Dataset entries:
/-- R253, R258, R265, R283: whether a slot's format and picture size are permitted for its kind. -/
def formatOk (kind fmt w h : Nat) : Bool :=
  let rate := rateOf (bits fmt 31 27)
  let scan := fmt.testBit 26
  let layout := bits fmt 25 24
  let depth := bits fmt 23 22
  let rgb := fmt.testBit 21
  let tcs := bits fmt 18 17
  let common := depth != 3 && decide (bits fmt 20 19 < 2) && (tcs != 3 || kind == 3) &&
    (layout != 3 || (kind == 3 && rgb && depth == 0)) && (!rgb || decide (2 ≤ layout)) && (layout != 1 || decide (2 ≤ kind))
  let sdi := decide (rate ≤ 9) && ((layout == 0 && depth == 1) || (layout == 2 && depth == 2)) &&
    sdiSizeOk (kind == 1) scan rate w h
  common && (kind == 3 || (kind == 2 && decide (w ≤ 7680) && decide (h ≤ 4320)) || (decide (kind ≤ 1) && sdi))

/-- R266, R282, R283: whether a slot's active configuration is valid by itself. -/
def State.srcValid (s : State) (n : Fin 16) : Bool :=
  let stride := (s.rdA (Reg.INP_SRC_BUF_STRIDE n.val)).toNat
  decide (s.srcKind n ≤ 3) && formatOk (s.srcKind n) (s.rdA (Reg.INP_SRC_FMT n.val)).toNat (s.srcWidth n) (s.srcHeight n) &&
    s.srcPitch n % 64 == 0 && decide (lineBytes (s.srcLayout n) (s.srcWidth n) ≤ s.srcPitch n) &&
    stride % 4096 == 0 && decide (frameBytes (s.srcLayout n) (s.srcPitch n) (s.srcHeight n) ≤ stride)

/-- R251: the receivers that a slot takes, as a mask. -/
def State.receivers (s : State) (n : Fin 16) : Nat :=
  if s.srcKind n = 0 then 2 ^ s.fldA (Reg.INP_SRC_CTL n.val) 27 26 else if s.srcKind n = 1 then 15 else 0

/-- R267: the pixels per second of a slot, as a fraction. -/
def costOf (size rate : Nat) : Nat × Nat :=
  ((bits size 31 16 + 1) * (bits size 15 0 + 1) * 9000000000, period9 rate)

/-- The sum of two fractions. -/
def addFrac (a b : Nat × Nat) : Nat × Nat := (a.1 * b.2 + b.1 * a.2, a.2 * b.2)

/-- R268: a total cost in units of 10^6 pixels per second, rounded up. -/
def budgetUnits (c : Nat × Nat) : Nat := ceilDiv c.1 (c.2 * 1000000)

/-- R251, R267: what admission decides for a slot: off, off for an invalid configuration, parked or admitted. -/
inductive Admit where
  | off
  | invalid
  | parked
  | admitted
  deriving DecidableEq, Repr

/-- R251, R267: admission over the slots in ascending order: `taken` receivers, whether a quad-link slot has taken them, and the
total admitted so far. -/
structure Admission where
  taken : Nat
  quad : Bool
  total : Nat × Nat
  out : List Admit
  deriving DecidableEq, Repr

/-- R251, R267: one slot's admission. -/
def State.admitSource (s : State) (a : Admission) (n : Fin 16) : Admission :=
  let kind := s.srcKind n
  let rx := s.receivers n
  let clash := if kind = 1 then a.taken != 0 else kind == 0 && a.quad
  let cost := costOf (s.rdA (Reg.INP_SRC_SIZE n.val)).toNat (s.srcRate n)
  let total := addFrac a.total cost
  if !s.bitA (Reg.INP_SRC_CTL n.val) 31 then { a with out := a.out ++ [.off] }
  else if !s.srcValid n || clash then { a with out := a.out ++ [.invalid] }
  else
    let a := { a with taken := a.taken ||| rx, quad := a.quad || kind == 1 }
    if total.1 ≤ 8000000000 * total.2 then { a with total := total, out := a.out ++ [.admitted] }
    else { a with out := a.out ++ [.parked] }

WHAT YOU SHOULD DO: Write the records out again, character for character.

SOLUTION:
/-- R253, R258, R265, R283: whether a slot's format and picture size are permitted for its kind. -/
def formatOk (kind fmt w h : Nat) : Bool :=
  let rate := rateOf (bits fmt 31 27)
  let scan := fmt.testBit 26
  let layout := bits fmt 25 24
  let depth := bits fmt 23 22
  let rgb := fmt.testBit 21
  let tcs := bits fmt 18 17
  let common := depth != 3 && decide (bits fmt 20 19 < 2) && (tcs != 3 || kind == 3) &&
    (layout != 3 || (kind == 3 && rgb && depth == 0)) && (!rgb || decide (2 ≤ layout)) && (layout != 1 || decide (2 ≤ kind))
  let sdi := decide (rate ≤ 9) && ((layout == 0 && depth == 1) || (layout == 2 && depth == 2)) &&
    sdiSizeOk (kind == 1) scan rate w h
  common && (kind == 3 || (kind == 2 && decide (w ≤ 7680) && decide (h ≤ 4320)) || (decide (kind ≤ 1) && sdi))

/-- R266, R282, R283: whether a slot's active configuration is valid by itself. -/
def State.srcValid (s : State) (n : Fin 16) : Bool :=
  let stride := (s.rdA (Reg.INP_SRC_BUF_STRIDE n.val)).toNat
  decide (s.srcKind n ≤ 3) && formatOk (s.srcKind n) (s.rdA (Reg.INP_SRC_FMT n.val)).toNat (s.srcWidth n) (s.srcHeight n) &&
    s.srcPitch n % 64 == 0 && decide (lineBytes (s.srcLayout n) (s.srcWidth n) ≤ s.srcPitch n) &&
    stride % 4096 == 0 && decide (frameBytes (s.srcLayout n) (s.srcPitch n) (s.srcHeight n) ≤ stride)

/-- R251: the receivers that a slot takes, as a mask. -/
def State.receivers (s : State) (n : Fin 16) : Nat :=
  if s.srcKind n = 0 then 2 ^ s.fldA (Reg.INP_SRC_CTL n.val) 27 26 else if s.srcKind n = 1 then 15 else 0

/-- R267: the pixels per second of a slot, as a fraction. -/
def costOf (size rate : Nat) : Nat × Nat :=
  ((bits size 31 16 + 1) * (bits size 15 0 + 1) * 9000000000, period9 rate)

/-- The sum of two fractions. -/
def addFrac (a b : Nat × Nat) : Nat × Nat := (a.1 * b.2 + b.1 * a.2, a.2 * b.2)

/-- R268: a total cost in units of 10^6 pixels per second, rounded up. -/
def budgetUnits (c : Nat × Nat) : Nat := ceilDiv c.1 (c.2 * 1000000)

/-- R251, R267: what admission decides for a slot: off, off for an invalid configuration, parked or admitted. -/
inductive Admit where
  | off
  | invalid
  | parked
  | admitted
  deriving DecidableEq, Repr

/-- R251, R267: admission over the slots in ascending order: `taken` receivers, whether a quad-link slot has taken them, and the
total admitted so far. -/
structure Admission where
  taken : Nat
  quad : Bool
  total : Nat × Nat
  out : List Admit
  deriving DecidableEq, Repr

/-- R251, R267: one slot's admission. -/
def State.admitSource (s : State) (a : Admission) (n : Fin 16) : Admission :=
  let kind := s.srcKind n
  let rx := s.receivers n
  let clash := if kind = 1 then a.taken != 0 else kind == 0 && a.quad
  let cost := costOf (s.rdA (Reg.INP_SRC_SIZE n.val)).toNat (s.srcRate n)
  let total := addFrac a.total cost
  if !s.bitA (Reg.INP_SRC_CTL n.val) 31 then { a with out := a.out ++ [.off] }
  else if !s.srcValid n || clash then { a with out := a.out ++ [.invalid] }
  else
    let a := { a with taken := a.taken ||| rx, quad := a.quad || kind == 1 }
    if total.1 ≤ 8000000000 * total.2 then { a with total := total, out := a.out ++ [.admitted] }
    else { a with out := a.out ++ [.parked] }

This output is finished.